*Task item*
The task calls for every line of the data to be retyped exactly.

*Records to use*

┄┄┄┄┄┄┄┄┄┄┄┄┄┄┄┄┄┄┄┄

/-- One hop of R286: the operation in binary32, rounded to WIRE. `from_` is the format of the value so far, FMT at the first
hop. -/
def wireHop (d : Desc) (from_ v x : Nat) : Nat := ofF32 d.wire (orderedOp (redOpOf d) (toF32 from_ v) (toF32 d.fmt x))

/-- A WIRE value as FMT. -/
def fromWire (d : Desc) (v : Nat) : Nat := ofF32 d.fmt (toF32 d.wire v)

/-- The ORDERED reduction of one element of shard j from every rank's element (R286). -/
def orderedElem (d : Desc) (p j : Nat) (xs : List Nat) : Nat :=
  let v := (List.range (p - 1)).foldl (fun (acc : Nat × Nat) i => (d.wire, wireHop d acc.1 acc.2 (xs.getD ((j + i + 2) % p) 0)))
    (d.fmt, xs.getD ((j + 1) % p) 0)
  ofF32 d.fmt (toF32 v.1 v.2)

/-- The EXACT reduction of one anchor block's column (R289, R122): code, class and terms cut. -/
def exactElem (d : Desc) (a : Int) (xs : List Nat) : (Nat × ScoreClass) × Nat :=
  let ts := xs.map (fun x => exa96Term a (decFmt d.fmt x))
  (Exa96.round (d.fmt = 6) a ((ts.map (·.1)).foldl Exa96.add (.fin 0)), (ts.filter (·.2)).length)

/-- Every rank's elements as the express path has gathered them. -/
def Coll.ranks (c : Coll) : List (List Nat) := c.gathered.map (payloadElems (elemBytes c.desc))

/-- A reduction of gathered data. -/
def smallReduce (c : Coll) (s : State) : State :=
  let d := c.desc
  let cols := fun (e : Nat) => c.ranks.map (fun r => r.getD e 0)
  if d.mode = 1 then
    let chains := orderedChains d c.p
    (chains.filter (fun x => d.op = 1 || x.1 = c.rank)).foldl (fun s x =>
      let vs := (List.range x.2.2).map (fun i => orderedElem d c.p x.1 (cols (x.2.1 + i)))
      writeElems c (dstOf c chains x) vs (countResults (vs.map (fun v => (v, elemClass d.fmt v))) s)) s
  else
    let a := exa96Anchor (c.ranks.flatten.map (decFmt d.fmt))
    let cut := ((c.elems 0 d.count).filter (fun x => (exa96Term a (decFmt d.fmt x)).2)).length
    let s1 := s.bump 0xA005C cut
    let chains := exactChains d c.p
    (chains.filter (fun x => d.op = 1 || x.1 = c.rank)).foldl (fun s x =>
      let vs := (List.range x.2.2).map (fun i => (exactElem d a (cols (x.2.1 + i))).1)
      writeElems c (dstOf c chains x) (vs.map (·.1)) (countResults vs s)) s1

/-- Where the blocks of this member stand at SRC for a receiver, and of a sender at DST (R292). -/
def sendBlock (c : Coll) (j : Nat) : Nat × Nat :=
  if c.desc.op = 5 then (j * c.desc.count, c.desc.count) else (sumNat (c.sendCounts.take j), c.sendCounts.getD j 0)
def recvCount (c : Coll) (j : Nat) : Nat :=
  if c.desc.op = 5 then c.desc.count else ((c.recvCounts.find? (fun r => r.1 = j)).map (·.2)).getD 0
def recvBlock (c : Coll) (j : Nat) : Nat := sumNat ((List.range j).map (recvCount c))

/-- The results of a small collective, from what every rank supplied. -/
def smallResult (ix : Nat) (s : State) : State :=
  match collAt s ix with
  | none => s
  | some c =>
    let d := c.desc
    let s1 := match d.op with
      | 3 | 4 => writeElems c 0 c.ranks.flatten s
      | 5 => writeElems c 0 (c.ranks.flatMap (fun r => (r.drop (c.rank * d.count)).take d.count)) s
      | 6 => writeElems c 0 ((List.range c.p).flatMap (fun j =>
          ((c.ranks.getD (j + 1) []).drop (c.recvAt.getD j 0)).take (recvCount c j))) s
      | _ => smallReduce c s
    collComplete ix (markDone ix 0 s1)

/-- The result of an express message of the small path. -/
def smallTake (ix : Nat) (b : Bytes) (s : State) : State :=
  let s1 := modColl ix (fun c => { c with gathered := c.gathered ++ [b], msg := c.msg + 1 }) s
  match collAt s1 ix with
  | none => s1
  | some c => if c.msg < smallCount c then smallContribute c s1 else smallResult ix s1

/-! ### The ring and direct paths (R284, R286, R292) -/

/-- The next rank's chip. -/
def Coll.nextChip (c : Coll) : Nat := c.chip ((c.rank + 1) % c.p)

/-- A plain chain's payload. -/
def plainPayload (c : Coll) (a n : Nat) : Bytes := (c.elems a n).flatMap (leBytes (elemBytes c.desc))

/-- A chain to queue. -/
def outChain (c : Coll) (dst type hops ix : Nat) (payload : Bytes) (owed : Option (Nat × Nat × Nat)) : OutChain :=
  ⟨dst, type, ix, chainImage c type hops ix payload, false, owed, false, false⟩

/-- The targets of a BROADCAST chain at a member (R284). -/
def castTargets (c : Coll) (me : Nat) : List Nat :=
  let root := c.chip c.desc.root
  let lows := (c.racks.filter (· ≠ rackOf root)).map (fun r => (c.inRack r).headD 0)
  if me = root then (c.inRack (rackOf root)).filter (· ≠ me) ++ lows
  else if lows.contains me then (c.inRack (rackOf me)).filter (· ≠ me)
  else []

/-- Queue a chain to several chips; the last of them carries the credit owed. -/
def queueAll (ix : Nat) (c : Coll) (dsts : List Nat) (type hops k : Nat) (payload : Bytes) (owed : Option (Nat × Nat × Nat)) (s : State) :
    State :=
  (List.range dsts.length).foldl (fun s i =>
    queueChain ix (outChain c (dsts.getD i 0) type hops k payload (if i + 1 = dsts.length then owed else none)) s) s

/-- What a member sends of its own accord once its elements have arrived: the first chains of ORDERED shards (keys 0 on), a
gather's own block, a BROADCAST's data, direct blocks. -/
def launchChains (ix : Nat) (s : State) : State :=
  match collAt s ix with
  | none => s
  | some c =>
    let d := c.desc
    let me := chipId s
    let started := fun (k : Nat) => c.done.contains k
    match d.op with
    | 3 =>
      let chains := plainChains d d.count
      (List.range chains.length).foldl (fun s i =>
        let x := chains.getD i (0, 0)
        let key := c.rank * chains.length + i
        if started key || !c.covered x.1 x.2 then s
        else
          let s1 := markDone ix key (writeElems c (c.rank * d.count + x.1) (c.elems x.1 x.2) s)
          if c.p = 1 then s1 else queueChain ix (outChain c c.nextChip 3 0 key (plainPayload c x.1 x.2) none) s1) s
    | 4 =>
      if c.rank ≠ d.root then s
      else
        let chains := plainChains d d.count
        (List.range chains.length).foldl (fun s i =>
          let x := chains.getD i (0, 0)
          if started i then s
          else queueAll ix c (castTargets c me) 3 0 i (plainPayload c x.1 x.2) none (markDone ix i (writeElems c x.1 (c.elems x.1 x.2) s))) s
    | _ => s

┄┄┄┄┄┄┄┄┄┄┄┄┄┄┄┄┄┄┄┄

*Answer to the problem*
/-- One hop of R286: the operation in binary32, rounded to WIRE. `from_` is the format of the value so far, FMT at the first
hop. -/
def wireHop (d : Desc) (from_ v x : Nat) : Nat := ofF32 d.wire (orderedOp (redOpOf d) (toF32 from_ v) (toF32 d.fmt x))

/-- A WIRE value as FMT. -/
def fromWire (d : Desc) (v : Nat) : Nat := ofF32 d.fmt (toF32 d.wire v)

/-- The ORDERED reduction of one element of shard j from every rank's element (R286). -/
def orderedElem (d : Desc) (p j : Nat) (xs : List Nat) : Nat :=
  let v := (List.range (p - 1)).foldl (fun (acc : Nat × Nat) i => (d.wire, wireHop d acc.1 acc.2 (xs.getD ((j + i + 2) % p) 0)))
    (d.fmt, xs.getD ((j + 1) % p) 0)
  ofF32 d.fmt (toF32 v.1 v.2)

/-- The EXACT reduction of one anchor block's column (R289, R122): code, class and terms cut. -/
def exactElem (d : Desc) (a : Int) (xs : List Nat) : (Nat × ScoreClass) × Nat :=
  let ts := xs.map (fun x => exa96Term a (decFmt d.fmt x))
  (Exa96.round (d.fmt = 6) a ((ts.map (·.1)).foldl Exa96.add (.fin 0)), (ts.filter (·.2)).length)

/-- Every rank's elements as the express path has gathered them. -/
def Coll.ranks (c : Coll) : List (List Nat) := c.gathered.map (payloadElems (elemBytes c.desc))

/-- A reduction of gathered data. -/
def smallReduce (c : Coll) (s : State) : State :=
  let d := c.desc
  let cols := fun (e : Nat) => c.ranks.map (fun r => r.getD e 0)
  if d.mode = 1 then
    let chains := orderedChains d c.p
    (chains.filter (fun x => d.op = 1 || x.1 = c.rank)).foldl (fun s x =>
      let vs := (List.range x.2.2).map (fun i => orderedElem d c.p x.1 (cols (x.2.1 + i)))
      writeElems c (dstOf c chains x) vs (countResults (vs.map (fun v => (v, elemClass d.fmt v))) s)) s
  else
    let a := exa96Anchor (c.ranks.flatten.map (decFmt d.fmt))
    let cut := ((c.elems 0 d.count).filter (fun x => (exa96Term a (decFmt d.fmt x)).2)).length
    let s1 := s.bump 0xA005C cut
    let chains := exactChains d c.p
    (chains.filter (fun x => d.op = 1 || x.1 = c.rank)).foldl (fun s x =>
      let vs := (List.range x.2.2).map (fun i => (exactElem d a (cols (x.2.1 + i))).1)
      writeElems c (dstOf c chains x) (vs.map (·.1)) (countResults vs s)) s1

/-- Where the blocks of this member stand at SRC for a receiver, and of a sender at DST (R292). -/
def sendBlock (c : Coll) (j : Nat) : Nat × Nat :=
  if c.desc.op = 5 then (j * c.desc.count, c.desc.count) else (sumNat (c.sendCounts.take j), c.sendCounts.getD j 0)
def recvCount (c : Coll) (j : Nat) : Nat :=
  if c.desc.op = 5 then c.desc.count else ((c.recvCounts.find? (fun r => r.1 = j)).map (·.2)).getD 0
def recvBlock (c : Coll) (j : Nat) : Nat := sumNat ((List.range j).map (recvCount c))

/-- The results of a small collective, from what every rank supplied. -/
def smallResult (ix : Nat) (s : State) : State :=
  match collAt s ix with
  | none => s
  | some c =>
    let d := c.desc
    let s1 := match d.op with
      | 3 | 4 => writeElems c 0 c.ranks.flatten s
      | 5 => writeElems c 0 (c.ranks.flatMap (fun r => (r.drop (c.rank * d.count)).take d.count)) s
      | 6 => writeElems c 0 ((List.range c.p).flatMap (fun j =>
          ((c.ranks.getD (j + 1) []).drop (c.recvAt.getD j 0)).take (recvCount c j))) s
      | _ => smallReduce c s
    collComplete ix (markDone ix 0 s1)

/-- The result of an express message of the small path. -/
def smallTake (ix : Nat) (b : Bytes) (s : State) : State :=
  let s1 := modColl ix (fun c => { c with gathered := c.gathered ++ [b], msg := c.msg + 1 }) s
  match collAt s1 ix with
  | none => s1
  | some c => if c.msg < smallCount c then smallContribute c s1 else smallResult ix s1

/-! ### The ring and direct paths (R284, R286, R292) -/

/-- The next rank's chip. -/
def Coll.nextChip (c : Coll) : Nat := c.chip ((c.rank + 1) % c.p)

/-- A plain chain's payload. -/
def plainPayload (c : Coll) (a n : Nat) : Bytes := (c.elems a n).flatMap (leBytes (elemBytes c.desc))

/-- A chain to queue. -/
def outChain (c : Coll) (dst type hops ix : Nat) (payload : Bytes) (owed : Option (Nat × Nat × Nat)) : OutChain :=
  ⟨dst, type, ix, chainImage c type hops ix payload, false, owed, false, false⟩

/-- The targets of a BROADCAST chain at a member (R284). -/
def castTargets (c : Coll) (me : Nat) : List Nat :=
  let root := c.chip c.desc.root
  let lows := (c.racks.filter (· ≠ rackOf root)).map (fun r => (c.inRack r).headD 0)
  if me = root then (c.inRack (rackOf root)).filter (· ≠ me) ++ lows
  else if lows.contains me then (c.inRack (rackOf me)).filter (· ≠ me)
  else []

/-- Queue a chain to several chips; the last of them carries the credit owed. -/
def queueAll (ix : Nat) (c : Coll) (dsts : List Nat) (type hops k : Nat) (payload : Bytes) (owed : Option (Nat × Nat × Nat)) (s : State) :
    State :=
  (List.range dsts.length).foldl (fun s i =>
    queueChain ix (outChain c (dsts.getD i 0) type hops k payload (if i + 1 = dsts.length then owed else none)) s) s

/-- What a member sends of its own accord once its elements have arrived: the first chains of ORDERED shards (keys 0 on), a
gather's own block, a BROADCAST's data, direct blocks. -/
def launchChains (ix : Nat) (s : State) : State :=
  match collAt s ix with
  | none => s
  | some c =>
    let d := c.desc
    let me := chipId s
    let started := fun (k : Nat) => c.done.contains k
    match d.op with
    | 3 =>
      let chains := plainChains d d.count
      (List.range chains.length).foldl (fun s i =>
        let x := chains.getD i (0, 0)
        let key := c.rank * chains.length + i
        if started key || !c.covered x.1 x.2 then s
        else
          let s1 := markDone ix key (writeElems c (c.rank * d.count + x.1) (c.elems x.1 x.2) s)
          if c.p = 1 then s1 else queueChain ix (outChain c c.nextChip 3 0 key (plainPayload c x.1 x.2) none) s1) s
    | 4 =>
      if c.rank ≠ d.root then s
      else
        let chains := plainChains d d.count
        (List.range chains.length).foldl (fun s i =>
          let x := chains.getD i (0, 0)
          if started i then s
          else queueAll ix c (castTargets c me) 3 0 i (plainPayload c x.1 x.2) none (markDone ix i (writeElems c x.1 (c.elems x.1 x.2) s))) s
    | _ => s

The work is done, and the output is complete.